Your assignment
Using the string "PerInstr" as the key, pull each matching line out of the records below.

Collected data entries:
╔══

-- ==== Sys2Proof/Laws/PerInstr.lean ====
section
/-!
SUPPORT. Laws/PerInstr.lean: of each command, that the machine answers a next state for it: no command stops with a fault or
a refusal (notes/assumptions 1).
-/
namespace Sys2Proof.Laws.Answers
open Sys2Proof.Machine

/-- The command answers a next state from every state. -/
def Statement (i : Instr) : Prop := ∀ s : State, ∃ t : State, exec i s = .next t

╚══

Answer box
-- ==== Sys2Proof/Laws/PerInstr.lean ====
SUPPORT. Laws/PerInstr.lean: of each command, that the machine answers a next state for it: no command stops with a fault or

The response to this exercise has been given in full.